Because sanctions regulations are subject to frequent change, organizations accustomed to more ad hoc, manual screenings are likely to find that their current third-party screening practices are insufficient to meet emerging regulator expectations.

Even companies that have implemented automated sanctions screening should be cognizant that not all sanctions activity is list based. In some instances, international sanctions regulations prohibit companies from engaging in specified conduct. For example, furnishing maritime transportation services, engaging in certain financial transactions, etc. In these circumstances, more in-depth due diligence is required to ensure that the underlying activity itself is not prohibited by law. Companies that lack a protocol for a more in-depth examination of third-party partners for sanctions risk should consider implementing one now. If internal resources are insufficient, the company should consider outsourcing its enhanced due diligence activities to a reputable compliance solutions provider or law firm. While due diligence itself is not an absolute guarantee that a sanctions violation will not occur, companies that can demonstrate a good faith, consistent effort to comply with sanctions regulations are the most likely to benefit from leniency in any criminal, civil, or administrative proceeding.

2023 prediction

As mentioned above, sanctions enforcement activity remains a core priority of DOJ senior leadership. This emphasis is unlikely to shift anytime soon, as the Russian Federation’s Ukraine incursion remains in full force. As a consequence, ethics and compliance professionals are charged with acquainting themselves with the basics of applicable sanctions regulations both domestically and internationally as they pertain to the operations of their respective organizations.

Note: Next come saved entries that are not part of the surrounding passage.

@[simp] theorem setFault_build (v : FaultRegs) : (setFault v s).build = s.build := rfl
@[simp] theorem setFault_cfg (v : FaultRegs) : (setFault v s).cfg = s.cfg := rfl
@[simp] theorem setFault_sched (v : FaultRegs) : (setFault v s).sched = s.sched := rfl
@[simp] theorem setFault_timer (v : FaultRegs) : (setFault v s).timer = s.timer := rfl
@[simp] theorem setFault_radio (v : FaultRegs) : (setFault v s).radio = s.radio := rfl
@[simp] theorem setFault_frameBuf (v : FaultRegs) : (setFault v s).frameBuf = s.frameBuf := rfl
@[simp] theorem setFault_stage (v : FaultRegs) : (setFault v s).stage = s.stage := rfl
@[simp] theorem setFault_txq (v : FaultRegs) : (setFault v s).txq = s.txq := rfl
@[simp] theorem setFault_txqReserved (v : FaultRegs) : (setFault v s).txqReserved = s.txqReserved := rfl
@[simp] theorem setFault_rxq (v : FaultRegs) : (setFault v s).rxq = s.rxq := rfl
@[simp] theorem setFault_rxqOwned (v : FaultRegs) : (setFault v s).rxqOwned = s.rxqOwned := rfl
@[simp] theorem setFault_rxqOslot (v : FaultRegs) : (setFault v s).rxqOslot = s.rxqOslot := rfl
@[simp] theorem setFault_fault (v : FaultRegs) : (setFault v s).fault = v := rfl
@[simp] theorem setFault_cnt (v : FaultRegs) : (setFault v s).cnt = s.cnt := rfl
@[simp] theorem setFault_rsp (v : FaultRegs) : (setFault v s).rsp = s.rsp := rfl
@[simp] theorem setFault_irq (v : FaultRegs) : (setFault v s).irq = s.irq := rfl
@[simp] theorem setFault_requests (v : FaultRegs) : (setFault v s).requests = s.requests := rfl
@[simp] theorem setFault_answers (v : FaultRegs) : (setFault v s).answers = s.answers := rfl
@[simp] theorem setFault_inputs (v : FaultRegs) : (setFault v s).inputs = s.inputs := rfl
@[simp] theorem setFault_draws (v : FaultRegs) : (setFault v s).draws = s.draws := rfl

@[simp] theorem setCnt_build (v : Counters) : (setCnt v s).build = s.build := rfl
@[simp] theorem setCnt_cfg (v : Counters) : (setCnt v s).cfg = s.cfg := rfl
@[simp] theorem setCnt_sched (v : Counters) : (setCnt v s).sched = s.sched := rfl
@[simp] theorem setCnt_timer (v : Counters) : (setCnt v s).timer = s.timer := rfl
@[simp] theorem setCnt_radio (v : Counters) : (setCnt v s).radio = s.radio := rfl
@[simp] theorem setCnt_frameBuf (v : Counters) : (setCnt v s).frameBuf = s.frameBuf := rfl
@[simp] theorem setCnt_stage (v : Counters) : (setCnt v s).stage = s.stage := rfl
@[simp] theorem setCnt_txq (v : Counters) : (setCnt v s).txq = s.txq := rfl
@[simp] theorem setCnt_txqReserved (v : Counters) : (setCnt v s).txqReserved = s.txqReserved := rfl
@[simp] theorem setCnt_rxq (v : Counters) : (setCnt v s).rxq = s.rxq := rfl
@[simp] theorem setCnt_rxqOwned (v : Counters) : (setCnt v s).rxqOwned = s.rxqOwned := rfl
@[simp] theorem setCnt_rxqOslot (v : Counters) : (setCnt v s).rxqOslot = s.rxqOslot := rfl
@[simp] theorem setCnt_fault (v : Counters) : (setCnt v s).fault = s.fault := rfl
@[simp] theorem setCnt_cnt (v : Counters) : (setCnt v s).cnt = v := rfl
@[simp] theorem setCnt_rsp (v : Counters) : (setCnt v s).rsp = s.rsp := rfl
@[simp] theorem setCnt_irq (v : Counters) : (setCnt v s).irq = s.irq := rfl
@[simp] theorem setCnt_requests (v : Counters) : (setCnt v s).requests = s.requests := rfl
@[simp] theorem setCnt_answers (v : Counters) : (setCnt v s).answers = s.answers := rfl
@[simp] theorem setCnt_inputs (v : Counters) : (setCnt v s).inputs = s.inputs := rfl
@[simp] theorem setCnt_draws (v : Counters) : (setCnt v s).draws = s.draws := rfl

@[simp] theorem setRsp_build (v : Response) : (setRsp v s).build = s.build := rfl
@[simp] theorem setRsp_cfg (v : Response) : (setRsp v s).cfg = s.cfg := rfl
@[simp] theorem setRsp_sched (v : Response) : (setRsp v s).sched = s.sched := rfl
@[simp] theorem setRsp_timer (v : Response) : (setRsp v s).timer = s.timer := rfl
@[simp] theorem setRsp_radio (v : Response) : (setRsp v s).radio = s.radio := rfl
@[simp] theorem setRsp_frameBuf (v : Response) : (setRsp v s).frameBuf = s.frameBuf := rfl
@[simp] theorem setRsp_stage (v : Response) : (setRsp v s).stage = s.stage := rfl
@[simp] theorem setRsp_txq (v : Response) : (setRsp v s).txq = s.txq := rfl
@[simp] theorem setRsp_txqReserved (v : Response) : (setRsp v s).txqReserved = s.txqReserved := rfl
@[simp] theorem setRsp_rxq (v : Response) : (setRsp v s).rxq = s.rxq := rfl
@[simp] theorem setRsp_rxqOwned (v : Response) : (setRsp v s).rxqOwned = s.rxqOwned := rfl
@[simp] theorem setRsp_rxqOslot (v : Response) : (setRsp v s).rxqOslot = s.rxqOslot := rfl
@[simp] theorem setRsp_fault (v : Response) : (setRsp v s).fault = s.fault := rfl
@[simp] theorem setRsp_cnt (v : Response) : (setRsp v s).cnt = s.cnt := rfl
@[simp] theorem setRsp_rsp (v : Response) : (setRsp v s).rsp = v := rfl
@[simp] theorem setRsp_irq (v : Response) : (setRsp v s).irq = s.irq := rfl
@[simp] theorem setRsp_requests (v : Response) : (setRsp v s).requests = s.requests := rfl
@[simp] theorem setRsp_answers (v : Response) : (setRsp v s).answers = s.answers := rfl
@[simp] theorem setRsp_inputs (v : Response) : (setRsp v s).inputs = s.inputs := rfl
@[simp] theorem setRsp_draws (v : Response) : (setRsp v s).draws = s.draws := rfl

@[simp] theorem setIrq_build (v : Bool) : (setIrq v s).build = s.build := rfl
@[simp] theorem setIrq_cfg (v : Bool) : (setIrq v s).cfg = s.cfg := rfl
@[simp] theorem setIrq_sched (v : Bool) : (setIrq v s).sched = s.sched := rfl
@[simp] theorem setIrq_timer (v : Bool) : (setIrq v s).timer = s.timer := rfl
@[simp] theorem setIrq_radio (v : Bool) : (setIrq v s).radio = s.radio := rfl
@[simp] theorem setIrq_frameBuf (v : Bool) : (setIrq v s).frameBuf = s.frameBuf := rfl
@[simp] theorem setIrq_stage (v : Bool) : (setIrq v s).stage = s.stage := rfl
@[simp] theorem setIrq_txq (v : Bool) : (setIrq v s).txq = s.txq := rfl
@[simp] theorem setIrq_txqReserved (v : Bool) : (setIrq v s).txqReserved = s.txqReserved := rfl
@[simp] theorem setIrq_rxq (v : Bool) : (setIrq v s).rxq = s.rxq := rfl
@[simp] theorem setIrq_rxqOwned (v : Bool) : (setIrq v s).rxqOwned = s.rxqOwned := rfl
@[simp] theorem setIrq_rxqOslot (v : Bool) : (setIrq v s).rxqOslot = s.rxqOslot := rfl
@[simp] theorem setIrq_fault (v : Bool) : (setIrq v s).fault = s.fault := rfl
@[simp] theorem setIrq_cnt (v : Bool) : (setIrq v s).cnt = s.cnt := rfl
@[simp] theorem setIrq_rsp (v : Bool) : (setIrq v s).rsp = s.rsp := rfl
@[simp] theorem setIrq_irq (v : Bool) : (setIrq v s).irq = v := rfl
@[simp] theorem setIrq_requests (v : Bool) : (setIrq v s).requests = s.requests := rfl
@[simp] theorem setIrq_answers (v : Bool) : (setIrq v s).answers = s.answers := rfl
@[simp] theorem setIrq_inputs (v : Bool) : (setIrq v s).inputs = s.inputs := rfl
@[simp] theorem setIrq_draws (v : Bool) : (setIrq v s).draws = s.draws := rfl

Moving forward, any transactions with even the slightest Russian Federation nexus should be subject to scrutiny. Moreover, as sanctions regulations are subject to frequent change, organizations that lack automated continuous screening of their third-party relationships should intend on devoting resources to that effort now.  More importantly, organizations that lack a process for a more enhanced analysis of the sanctions risk involved in sizable transactions should plan on allocating resources to this effort going forward.